Dubai in the United Arab Emirates had become a popular destination for company registration. The attraction of UAE is born out of its widely known tax free status although that is changing with the introduction of Value added Tax(VAT) and Corporate tax. The popular route for the investors is to register a company in the UAE and open a bank account in the company's name. All companies offer Residence Visas to owners and employees.

UAE has 7 Emirates namely:

 Abu Dhabi
 Dubai
 Sharjah
 Ajman
 Umm-al-Quwain
 Ras-al- Khaimah
 Fujairah

All of them have their own regime/ Free zone and Mainland jurisdiction or registration authorities. UAE has 3 popular forms of companies that is: Mainland, Free zone and Offshore companies.

Each emirate has at least one free zone:

Free zones compete with each other by introducing special promotions and features for their companies. Each emirate has is own economic department which registers mainland companies.

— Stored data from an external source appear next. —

def Carrier.targets (c : Carrier) : Nat := optStatic c.option 495 488
def Carrier.luns (c : Carrier) : Nat := optStatic c.option 487 480
def Carrier.planes (c : Carrier) : Nat := optStatic c.option 479 472
def Carrier.bitsPerCell (c : Carrier) : Nat := optStatic c.option 471 464
def Carrier.blocksPerPlane (c : Carrier) : Nat := optStatic c.option 463 448
def Carrier.pagesPerBlock (c : Carrier) : Nat := optStatic c.option 447 432
def Carrier.pageBytes (c : Carrier) : Nat := optStatic c.option 431 416
def Carrier.ratedPe (c : Carrier) : Nat := optStatic c.option 399 384
/-- ONE_SHOT; under CIV 1.0 it reads 0 (R316). -/
def Carrier.oneShot (c : Carrier) : Bool := c.civ ≥ 0x0101 && bit (optStatic c.option 295 288) 2

/-- Units in a page, blocks in a LUN, LUNs of a channel, bytes of a block. -/
def Carrier.unitsPerPage (c : Carrier) : Nat := c.pageBytes / 4096
def Carrier.blocksPerLun (c : Carrier) : Nat := c.planes * c.blocksPerPlane
def Carrier.chLuns (c : Carrier) : Nat := c.targets * c.luns
def Carrier.blockBytes (c : Carrier) : Nat := c.pagesPerBlock * c.pageBytes
def Carrier.rawBytes (c : Carrier) : Nat := 4 * c.chLuns * c.blocksPerLun * c.blockBytes

/-- Is every geometry field of a static part within its range (check GEOMETRY of Table 12.3)? -/
def geometryOk (b : Bytes) : Bool :=
  let c : Carrier := { option := b }
  let spare := optStatic b 415 400
  1 ≤ c.targets && c.targets ≤ 8 && 1 ≤ c.luns && c.luns ≤ 4 && (c.planes == 1 || c.planes == 2 || c.planes == 4) &&
  (c.bitsPerCell == 3 || c.bitsPerCell == 4) && 256 ≤ c.blocksPerPlane && c.blocksPerPlane ≤ 16384 &&
  256 ≤ c.pagesPerBlock && c.pagesPerBlock ≤ 4096 && c.pagesPerBlock % c.bitsPerCell == 0 &&
  (c.pageBytes == 16384 || c.pageBytes == 32768) && 8 * spare ≥ c.pageBytes && 500 ≤ c.ratedPe && c.ratedPe ≤ 60000 &&
  optStatic b 335 320 ≥ 2400 && 1 ≤ optStatic b 319 312 && optStatic b 319 312 ≤ 64 &&
  bit (optStatic b 295 288) 0 && bit (optStatic b 295 288) 1 && optStatic b 295 291 == 0 && c.rawBytes ≤ 32 * 2 ^ 40

/-- Check OPTION_AREA of Table 12.3: magic, format major, and the CRC of each part; an all-zero dynamic part is blank. -/
def optionOk (b : Bytes) : Bool :=
  b.length == 192 && optStatic b 1023 992 == 0x4C435247 && optStatic b 991 976 / 256 == 1 &&
  optStatic b 31 0 == crc32c (slice b 4 124) &&
  ((slice b 128 64).all (· == 0) || optDynamic b 31 0 == crc32c (slice b 132 60))

/-- CIV chosen from a carrier's offers (R12, R316); 0: no shared major. -/
def civChoice (b : Bytes) : Nat :=
  let offers := [optStatic b 975 960, optStatic b 959 944, optStatic b 943 928, optStatic b 927 912]
  versionChoice [defaultOf P.civ_current, defaultOf P.civ_previous] (offers.map (BitVec.ofNat 16))

/-- Dynamic part of a carrier as the device writes it; `state`: 1 FORMATTED, 2 RETIRING, 3 DETACHED; `formats`: format count. -/
def State.dynamicPart (s : State) (c : Carrier) (state formats erases : Nat) : Bytes :=
  let w := place 384 (octetSwap 16 Config.deviceUid.toNat) + place 320 c.keyTag.toNat + place 256 erases + place 224 c.maxPe +
    place 192 c.retiredBlocks + place 160 c.spareBlocks + place 128 s.evr.hours + place 120 state + place 96 formats
  let body := (leBytes 64 w).drop 4
  leBytes 4 (crc32c body) ++ body

/-- Block erases of a carrier's listed blocks. -/
def State.erasesOf (s : State) (n : Nat) : Nat :=
  (s.flash.blks.map fun e => if e.1 / 2 ^ 39 == n then e.2.erases else 0).sum

/-- Rewrite the dynamic part of a carrier. -/
def State.writeDynamic (s : State) (n state : Nat) (newFormat : Bool) : State :=
  let c := s.carrier n
  let formats := optDynamic c.option 111 96 + flag newFormat
  let total := if newFormat then optDynamic c.option 319 256 else max (optDynamic c.option 319 256) (s.erasesOf n)
  let b := s.dynamicPart c state formats total
  (s.modCarrier n fun c => { c with option := c.option.take 128 ++ b }).emit (.optionWrite n b)

/-! ### Channels, blocks and the save area -/

/-- Key of a block: channel 0–31, target, LUN, block number. -/
def blkKeyOf (channel target lun block : Nat) : Nat := ((channel * 8 + target) * 4 + lun) * 2 ^ 32 + block
def blkKey (b : BlkAddr) : Nat := blkKeyOf (b.carrier.val * 4 + b.channel.val) b.target.val b.lun.val b.block.toNat
def keyChannel (k : Nat) : Nat := k / 2 ^ 37
def keyCarrier (k : Nat) : Nat := k / 2 ^ 39
def State.blk (s : State) (k : Nat) : Blk := s.flash.blks.getD k {}
def State.modBlk (s : State) (k : Nat) (f : Blk → Blk) : State :=
  s.modFlash fun x => { x with blks := x.blks.upd k {} f }

/-- Channels in service: those of IN_SERVICE carriers that are not fenced. W is their number (R322). -/
def State.writable (s : State) : List Nat :=
  (List.range 32).filter fun c => (s.carrier (c / 4)).state = .inService && !(s.carrier (c / 4)).fenced.getLsbD (c % 4)
def State.stripeWidth (s : State) : Nat := s.writable.length

/-- Blocks of each LUN that the two save slots occupy: the lowest-numbered ones (R325). -/
def State.slotBlocks (s : State) (c : Carrier) : Nat :=
  if c.chLuns * c.blockBytes = 0 then 0
  else ceilDiv (2 * s.param P.save_slot_gib * 2 ^ 30) (4 * c.chLuns * c.blockBytes)

/-- Is a block of the deep store? Otherwise it belongs to a save slot. -/
def State.isSlotBlock (s : State) (k : Nat) : Bool := k % 2 ^ 32 < s.slotBlocks (s.carrier (keyCarrier k))

/-- Keys of the deep-store blocks of a channel. -/
def State.channelBlocks (s : State) (ch : Nat) : List Nat :=
  let c := s.carrier (ch / 4)
  let first := s.slotBlocks c
  (List.range (c.chLuns * (c.blocksPerLun - first))).map fun i =>
    let per := c.blocksPerLun - first
    blkKeyOf ch (i / per / c.luns) (i / per % c.luns) (first + i % per)

/-- Is a block ready to be programmed from its start? -/
def State.freeBlk (s : State) (k : Nat) : Bool := (s.blk k).state = .free && !(s.blk k).suspect

/-- The FREE block of a channel with the lowest erase count, outside its spares (R338). -/
def State.pickBlock (s : State) (ch : Nat) : Option Nat :=
  let l := s.channelBlocks ch
  let l := (l.filter s.freeBlk).take ((l.filter s.freeBlk).length - (s.carrier (ch / 4)).spareBlocks / 4)
  bestBy (fun k => -((s.blk k).erases : Int)) l

/-- `in_save_area_mib`: carriers_ready × the smallest usable_k. -/
def State.saveAreaMib (s : State) : Nat :=
  match s.readyCarriers with
  | [] => 0
  | n :: t => (t.length + 1) * t.foldl (fun a k => min a (s.carrier k).usableMib) (s.carrier n).usableMib

/-- usable_k of a slot that is fully erased: three quarters of its reserve, at most 2^24 units. -/
def State.slotUsableMib (s : State) : Nat := min (s.param P.save_slot_gib * 1024 * 3 / 4) 65536

/-- Evaluate the save area (R341): the Critical event is recorded on each entry to the low condition, the first evaluation that finds
it low included. -/
def State.evalArea (s : State) : State :=
  let mib := s.saveAreaMib
  let low := mib < 4096
  let entry := low && (!s.flash.saveAreaLow || !s.flash.measured)
  let s := s.modPde fun p => { p with budget := { p.budget with areaMib := mib } }
  let s := s.modFlash fun f => { f with saveAreaLow := low, measured := true }
  if entry then s.event 0x5045 0xFF [mib] else s

/-- Usable deep-store capacity in bytes (R326). -/
def State.usableDeep (s : State) : Nat :=
  let w := s.stripeWidth
  let sum := ((List.range 8).map fun n =>
    let c := s.carrier n
    if c.state = .inService then (c.goodBlocks - c.spareBlocks - 4 * c.chLuns * s.slotBlocks c) * c.blockBytes else 0).sum
  if w = 0 then 0 else sum * (100 - s.param P.gc_free_low_pct) / 100 * (w - 1) / w

/-! ### Superblocks and the units of a copy (R322) -/

def State.sb (s : State) (n : Nat) : Superblock := s.flash.sbs.getD n {}

/-- Data units that a superblock holds. -/
def State.sbUnits (s : State) (b : Superblock) : Nat :=
  let rows := (b.channels.map fun ch => (s.carrier (ch / 4)).pagesPerBlock * (s.carrier (ch / 4)).unitsPerPage)
  match rows with
  | [] => 0
  | r :: t => t.foldl min r * (b.channels.length - 1)

/-- Row and column of data position p over W channels: parity stands in column row mod W. -/
def unitAt (w p : Nat) : Nat × Nat :=
  let row := p / (w - 1)
  let j := p % (w - 1)
  (row, if j < row % w then j else j + 1)

/-- Data position of a row and column. -/
def posOf (w row col : Nat) : Nat := row * (w - 1) + (if col < row % w then col else col - 1)

/-- Columns that the units of a copy occupy. -/
def State.entryCols (s : State) (e : DeepEntry) : List Nat :=
  let w := (s.sb e.superblock).channels.length
  if w < 2 then [] else (List.range e.units).map fun i => (unitAt w (posOf w e.row e.column + i)).2

/-- Has a copy a unit on this channel, on this carrier, or in this block? -/
def State.entryOnCarrier (s : State) (e : DeepEntry) (n : Nat) : Bool :=
  !e.noRead && (s.entryCols e).any fun c => ((s.sb e.superblock).channels.getD c 0) / 4 == n
def State.entryOnBlk (s : State) (e : DeepEntry) (k : Nat) : Bool :=
  !e.noRead && (s.entryCols e).any fun c => (s.sb e.superblock).blocks.getD c 0 == k

/-- Block and row of unit i of a copy. -/
def State.unitRow (s : State) (e : DeepEntry) (i : Nat) : Nat × Nat :=
  let b := s.sb e.superblock
  let w := b.channels.length
  let at_ := unitAt w (posOf w e.row e.column + i)
  (b.blocks.getD at_.2 0, at_.1)

/-- Block and page of unit i of a copy. -/
def State.unitPage (s : State) (e : DeepEntry) (i : Nat) : Nat × Nat :=
  let r := s.unitRow e i
  (r.1, r.2 / max 1 (s.carrier (keyCarrier r.1)).unitsPerPage)

/-- The copy whose unit lies in a row of a block: its LSN, and which unit. -/
def State.unitOwner (s : State) (k row : Nat) : Option (Nat × DeepEntry × Nat) :=
  s.flash.deep.findSome? fun e =>
    if e.2.noRead then none
    else ((List.range e.2.units).find? fun i => s.unitRow e.2 i == (k, row)).map fun i => (e.1, e.2, i)

/-! ### Keys of a copy (Table 13.2) -/

/-- Does CRY refuse the media key of a carrier (R345)? -/
def State.mediaRefused (s : State) (n : Nat) : Bool :=
  (s.carrier n).keyDraw != 0 && xtsRefused (Config.drawnKey (s.carrier n).keyDraw)

/-- A unit of a copy falls to a carrier whose media key CRY refuses. -/
def State.copyRefused (s : State) (e : DeepEntry) : Bool :=
  !e.noRead && (s.entryCols e).any fun c => s.mediaRefused ((s.sb e.superblock).channels.getD c 0 / 4)

/-- Has a copy a unit in a page? -/
def State.entryInPage (s : State) (e : DeepEntry) (k page : Nat) : Bool :=
  !e.noRead && (List.range e.units).any fun i => s.unitPage e i == (k, page)

/-- The open superblock, if it has room for n more units on channels that can still be written. -/
def State.openSb (s : State) (n : Nat) : Option Nat :=
  (s.flash.sbs.keysWhere fun _ b =>
    !b.full && b.channels.all (fun c => s.writable.contains c) && b.used + n ≤ s.sbUnits b).head?

/-- Open a new superblock: one FREE block on each writable channel. The others are closed: a segment never spans two. -/
def State.newSb (s : State) : State × Option Nat :=
  let chs := s.writable
  let blks := chs.filterMap s.pickBlock
  if chs.length < 2 || blks.length != chs.length then (s, none)
  else
    let n := s.flash.nextSb
    let s := s.modFlash fun f =>
      { f with
        sbs := (f.sbs.mapVals fun _ b => { b with full := true }).set n { channels := chs, blocks := blks }
        nextSb := (n + 1) % 2 ^ 24 }
    (blks.foldl (fun s k => s.modBlk k fun b => { b with state := .open_, pointer := 0 }) s, some n)

/-- Note data units programmed (R337), and how many of them Promenade and TMV write. -/
def State.noteUnits (s : State) (programmed written : Nat) : State :=
  s.modFlash fun f => { f with unitLog := (s.now, programmed, written) :: f.unitLog.filter fun e => s.now < e.1 + 86400 * secNs }

/-- `write_amp_milli`: 1,000 × data units programmed ÷ data units that Promenade and TMV have written. -/
def State.writeAmp (s : State) : Nat :=
  let l := s.flash.unitLog.filter fun e => s.now < e.1 + 86400 * secNs
  1000 * (l.map (·.2.1)).sum / (l.map (·.2.2)).sum

/-- Take the positions of n consecutive data units: superblock, row and column of the first. -/
def State.takeUnits (s : State) (n : Nat) : State × Option (Nat × Nat × Nat) :=
  let r := match s.openSb n with
    | some k => (s, some k)
    | none => s.newSb
  match r.2 with
  | none => (r.1, none)
  | some k =>
    let s := r.1
    let b := s.sb k
    if b.used + n > s.sbUnits b then (s, none)
    else
      let at_ := unitAt b.channels.length b.used
      let s := s.modFlash fun f =>
        { f with sbs := f.sbs.set k { b with used := b.used + n, full := b.used + n == s.sbUnits b } }
      (s.noteUnits n 0, some (k, at_.1, at_.2))

/-- Write a map entry: its journal record, and the map page it dirties (R323, R324). -/
def State.setDeep (s : State) (lsn : Nat) (e : DeepEntry) : State :=
  s.modFlash fun f =>
    { f with deep := f.deep.set lsn e, journal := f.journal + 1, dirtyPages := insertNat (lsn / 512) f.dirtyPages }

/-- Move the copy of an LSN to new units, encrypted again under the keys of the carriers that hold them; not where there is no free
space, or where CRY refuses such a key. -/
def State.relocateEntry (s : State) (lsn : Nat) : State × Bool :=
  let e := s.deepOf lsn
  let r := s.takeUnits e.units
  match r.2 with
  | some p =>
    let e := { e with superblock := p.1, row := p.2.1, column := p.2.2 }
    if r.1.copyRefused e then (r.1, false) else (r.1.setDeep lsn e, true)
  | none => (r.1, false)

/-- A map page as a copy of one unit (R323). -/
def pageCopy (p : Nat × Nat × Nat) : DeepEntry := { kind := .raw, storedLen := 4096, superblock := p.1, row := p.2.1, column := p.2.2 }

/-- Write a map page to the deep store and its directory word; without a place it stays where it was. -/
def State.writePage (s : State) (m : Nat) : State × Bool :=
  let r := s.takeUnits 1
  match r.2 with
  | some p => if r.1.copyRefused (pageCopy p) then (r.1, false) else (r.1.modFlash fun f => { f with mapDir := f.mapDir.set m p }, true)
  | none => (r.1, false)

To do business in he UAE one needs to own a company that holds a trade license. A list of permitted activities is used o choose one that suits one's business. For some activities a clearance is required from concerned authorities as given below:-

Overview of Company Registration on Mainland Dubai 
Mainland Dubai is the most popular destination for company registration in the United Arab Emirates. The process is simple and straightforward, and there are many incentives for businesses to set up here.

Mainland Dubai is administered by the Dubai Economic Department, which is responsible for issuing licenses and permits. Companies must first select a business activity from the list of approved activities, and then apply for a trade license. Once the license is issued, the company can start operating.

There are many benefits to setting up a company in Mainland Dubai. First, the process is relatively simple and straightforward. Second, there are a number of incentives for businesses, including tax exemptions and access to a large pool of potential customers. Finally, Mainland Dubai is a well-established jurisdiction with a strong reputation for doing business.

Benefits for Dubai Mainland Company Formation 
There are many benefits for Dubai Mainland company formation, including the following:

-Access to the UAE market: Mainland companies have direct access to the UAE market, which is one of the largest and most lucrative markets in the world.

-Flexible business activities: Mainland companies can conduct any legal business activity in the UAE.

-Free zone benefits: Mainland companies can avail of the benefits offered by free zones, such as 100% foreign ownership, tax-free environment, and easy company setup.

-UAE residency visas: Mainland companies can sponsor UAE residency visas for their employees and their families.

-Access to government contracts: Mainland companies can participate in government tenders and contracts.

The benefits of Dubai Mainland company formation make it an attractive option for businesses of all types and sizes.